Cusum plots – construction and properties
Cusums are the cumulative sum of standardized deviations from a target specification, calculated as a running sum of data (zis) normalized to the dataset mean (m) and standard deviation (σ). To calculate Cusums, data are first standardized (Eq. (1)):
| zi = (xi-m)/σ | (1) |
where zi is the standardized value for xi, the ith value in the time series. Second, the cumulative sum of standardized values is calculated (Eq. (2)):
| zis = zi + zis-1 | (2) |
The distribution of resulting Cusum series has a mean = 0 and a σ = 1. Units for zis are multiples of the σ. In Cusum space, positive zis values indicate a deviation of xi above the mean, while negative zis values indicate a deviation below the mean. Decreasing and increasing slopes in Cusum trends indicate values (on average) below and above the dataset mean, respectively. Breakpoints where Cusum trends transition from negative to positive slopes (or vice versa), represent a shift in the data values from lower to higher than the dataset mean (or vice versa). To make the Cusum calculations explicit, an Excel spreadsheet is provided showing the simple calculations made to generate the Cusums presented in the figures as supplementary material.
Visualization and interpretation of Cusum plots
In order to make examples easily reproducible, publicly available data collected by the Florida Coastal Everglades Long Term Ecological Research (FCE-LTER) project were used, which can be accessed via the project’s online database (http://fcelter.fiu.edu/data/core). Daily raw total phosphorus (TP) concentration data (dataset: LT_ND_Grahl_001 [19]) from SRS-5, located within the tidal zone of the Shark River in the Florida Everglades were binned to monthly averages and are presented as a time series in Fig. 1A with data points distinguished by color as above or below the time series mean. Clearly, there are extended, contiguous periods where TP data is higher or lower than the dataset average. Data were standardized using Eq. (1) (Fig. 1B), and then the Cusum was calculated using Eq. (2) to produce a transformed time series (Fig. 1C). Consistently negative slopes indicate periods when the majority of values are below the dataset average, while positive slopes indicate periods when the majority of values are above the dataset average.
Fig. 1.
A) monthly data for total phosphorus (TP) concentrations collected at SRS-5 color-coded as above average (black) and below average (gray) values, with the dataset mean shown as a horizontal black line. B) Using Eq. (1), data are standardized by dataset mean and standard deviation. C) Using Eq. (2), cumulative sums (Cusums) of standardized data are calculated. Key features of Cusums, including increasing and decreasing slopes, and breakpoints are indicated.

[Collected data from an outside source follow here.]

/-- A thread after a hint, but for its PC (R44, R51 to R55); nothing for another instruction, or where the hint is misplaced. -/
def hintForm (i : Instr) (th : Thread) : Option Thread :=
  let still : Option LiveRun := th.live.map (fun r => { r with active := false })
  let fresh : Bind := { start := th.pc, imm := none, mod := none, fmt := none, bad := false }
  let b : Bind := th.bind.getD fresh
  let run : LiveRun := match th.live with
    | some r => if r.active then r else { parts := [], ranges := [], active := true }
    | none => { parts := [], ranges := [], active := true }
  match i with
  | .sched wait hold yld d3 d2 d1 d0 =>
    if th.bind = none then
      some { th with
        cover := some { dists := [d0.toNat, d1.toNat, d2.toNat, d3.toNat], wait := wait, hold := hold, yld := yld, pc := th.pc }
        win := if hold then th.win else none
        lvalid := if hold ∧ th.win ≠ none then th.lvalid else 0#8
        live := still }
    else none
  | .imm payload => if b.imm = none then some { th with bind := some { b with imm := some payload }, live := still } else none
  | .mod round sat ftz cache =>
    if b.mod = none ∧ b.bad = false then
      some { th with bind := some { b with mod := some ⟨round, sat, ftz, cache.toNat⟩ }, live := still }
    else none
  | .fmt payload => if b.fmt = none then some { th with bind := some { b with fmt := some payload }, live := still } else none
  | .live part mask =>
    if th.win = none ∧ th.bind = none then
      some { th with live := some { run with parts := run.parts.put part.toNat (FMap.get 0#24 run.parts part.toNat ||| mask) } }
    else none
  | .livescratch base len =>
    if th.win = none ∧ th.bind = none ∧ run.ranges.length < 4 then
      some { th with live := some { run with ranges := run.ranges ++ [(base.toNat, len.toNat)] } }
    else none
  | _ => none

/-! ### Bytes of a beacon lane's accesses -/

/-- Where the bytes of a space lie: a cluster's scratchpad, a core's accumulator memory, memory. -/
inductive Place where
  | pad (cluster : Nat)
  | acc (core : Nat)
  | memory
deriving DecidableEq, Repr

/-- The place of a segment's space for a core (R20, R268, R215). -/
def placeOf (core seg : Nat) : Place :=
  if seg = 1 then .pad (clusterOf core) else if seg = 2 then .acc core else .memory

/-- One byte as it stands. -/
def State.byteIn (s : State) (p : Place) (a : Nat) : Nat :=
  match p with
  | .pad cl => s.readSpad cl a 1
  | .acc core => s.readAcc core a 1
  | .memory => s.peekNat a 1

/-- Several bytes as they stand, the lowest address in the low bits (R4). -/
def State.bytesIn (s : State) (p : Place) (a : Nat) : Nat → Nat
  | 0 => 0
  | n + 1 => s.byteIn p a + 256 * s.bytesIn p (a + 1) n

/-- Every byte is as it was. -/
def State.KeepsBytes (s u : State) : Prop := ∀ p a, u.byteIn p a = s.byteIn p a

/-- Every byte is as it was but the `n` bytes from `pa` of one place, which hold a number. -/
def State.StoresBytes (s u : State) (q : Place) (pa n v : Nat) : Prop :=
  ∀ p a, u.byteIn p a = if p = q ∧ pa ≤ a ∧ a < pa + n then bits v (8 * (a - pa) + 7) (8 * (a - pa)) else s.byteIn p a

/-- What a beacon lane's access leaves alone: threads and the other lanes but for reservations, which a write ends (R156);
the machine but for memories, caches, homes and operations in flight. -/
structure State.LaneOnly (s u : State) (core : Nat) : Prop where
  rest : u = { s with cores := u.cores, clusters := u.clusters, isles := u.isles, mem := u.mem, poison := u.poison,
                      lines := u.lines, filters := u.filters, ops := u.ops, duties := u.duties }
  threads : ∀ k sl t, (u.thread k sl t).map (fun x => { x with rsv := none }) =
    (s.thread k sl t).map (fun x => { x with rsv := none })
  lanes : ∀ k, k ≠ core → { (u.core k).lane with rsv := none } = { (s.core k).lane with rsv := none }
  ops : u.ops.map (fun o => o.id) = s.ops.map (fun o => o.id)

/-- A crew without the reservations of its threads. -/
def Crew.unreserved (w : Crew) : Crew := { w with threads := w.threads.mapVal (fun _ t => { t with rsv := none }) }

/-- `u` is `s` but for caches, homes, TLBs and logical time: what bringing a line may change (R157, R271, R308, R315, R325). -/
structure State.CachesOnly (s u : State) : Prop where
  rest : u = { s with cores := u.cores, clusters := u.clusters, isles := u.isles, mem := u.mem, poison := u.poison,
                      lines := u.lines, filters := u.filters, ops := u.ops, duties := u.duties }
  cores : ∀ k, { u.core k with crews := [], tlb := [], itlb := [], pts := 0#24, lane := { (u.core k).lane with rsv := none } } =
    { s.core k with crews := [], tlb := [], itlb := [], pts := 0#24, lane := { (s.core k).lane with rsv := none } }
  crews : ∀ k j, (u.crew k j).map Crew.unreserved = (s.crew k j).map Crew.unreserved
  clusters : ∀ n, { u.cluster n with l1 := [], acquired := 0 } = { s.cluster n with l1 := [], acquired := 0 }
  isles : ∀ n, { u.isle n with mts := [] } = { s.isle n with mts := [] }
  ops : u.ops.map (fun o => { o with reply := none, cmp := 0 }) = s.ops.map (fun o => { o with reply := none, cmp := 0 })
  bytes : s.KeepsBytes u

/-- A lane's read finds no poison (R237, R324). -/
def State.LaneClean (s : State) (core : Nat) (w : Want) (h : Hit) : Prop :=
  (w.seg = 1 → s.spadBad (clusterOf core) h.pa w.n = false) ∧ (w.seg = 2 → s.accBad core h.pa w.n = false) ∧
    (w.seg ≠ 1 → w.seg ≠ 2 → ∃ t, h.pageFor (s.laneViewer core).mmode w = some t ∧ h.pa % 128 + w.n ≤ 128 ∧
      (s.readHome core t.mode t.lease h.pa w.n).2.2 = false)

/-- The size of what a load of any kind delivers (R152, R156, R343). -/
def AccForm.size (f : AccForm) : LdSize :=
  match f.kind with
  | .ld z => z
  | _ => if f.n = 8 then .d else .w

/-- The word that a load of a size delivers in one register (R152). -/
def loadWord (z : LdSize) (v : Nat) : Word :=
  match z with
  | .bs => BitVec.signExtend 32 (BitVec.ofNat 8 v)
  | .hs => BitVec.signExtend 32 (BitVec.ofNat 16 v)
  | _ => BitVec.ofNat 32 v

/-- The b registers after a lane's load (R235): 32-bit data extended with zeros, 64-bit data in one register, 128-bit data
in four. -/
def LaneLoaded (a b : Lane) (z : LdSize) (d : Opnd) (v : Nat) : Prop :=
  match z with
  | .d => LaneAfter a b false d (.p (BitVec.ofNat 64 v))
  | .q => b.sp = a.sp ∧ (∀ k, k < 4 → b.breg (d.toNat + k) = BitVec.setWidth 64 (BitVec.ofNat 32 (v >>> (32 * k)))) ∧
      ∀ n, (n < d.toNat ∨ d.toNat + 4 ≤ n) → b.breg n = a.breg n
  | z => LaneAfter a b false d (.w (loadWord z v))

/-- The data of a lane's store (R153, R235). -/
def laneData (l : Lane) (core cycle : Nat) (pts : Time) (n : Nat) (d : Opnd) : Nat :=
  if n = 16 then (l.readQ d).toNat else if n = 8 then (l.readP d).toNat else (l.readW core cycle pts d).toNat % 2 ^ (8 * n)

Statistical robustness of the Cusum approach
Along with the benefits of simple calculation, the Cusum methodology is particularly well-suited for complex ecological datasets, where conventional data analysis is often plagued by issues related to data gaps, different statistical distributions, and noise. To test the potential impact of each of these confounding factors on Cusum-transformed data, examinations of each confounding factor are presented through manipulation of the raw TP data by: 1) creating random gaps in the dataset; 2) altering the data distribution; and 3) adding white noise. Changes in Cusum characteristics based on these manipulations were quantified using the Nash-Sutcliffe model efficiency coefficient (NSE, [20]), typically used to assess goodness-of-fit of hydrologic models, where NSE = 1 indicates a perfect fit. Prior to testing, data were normalized between 0 and 1, then NSE statistics were calculated in R using the hydroGOF package ([21]).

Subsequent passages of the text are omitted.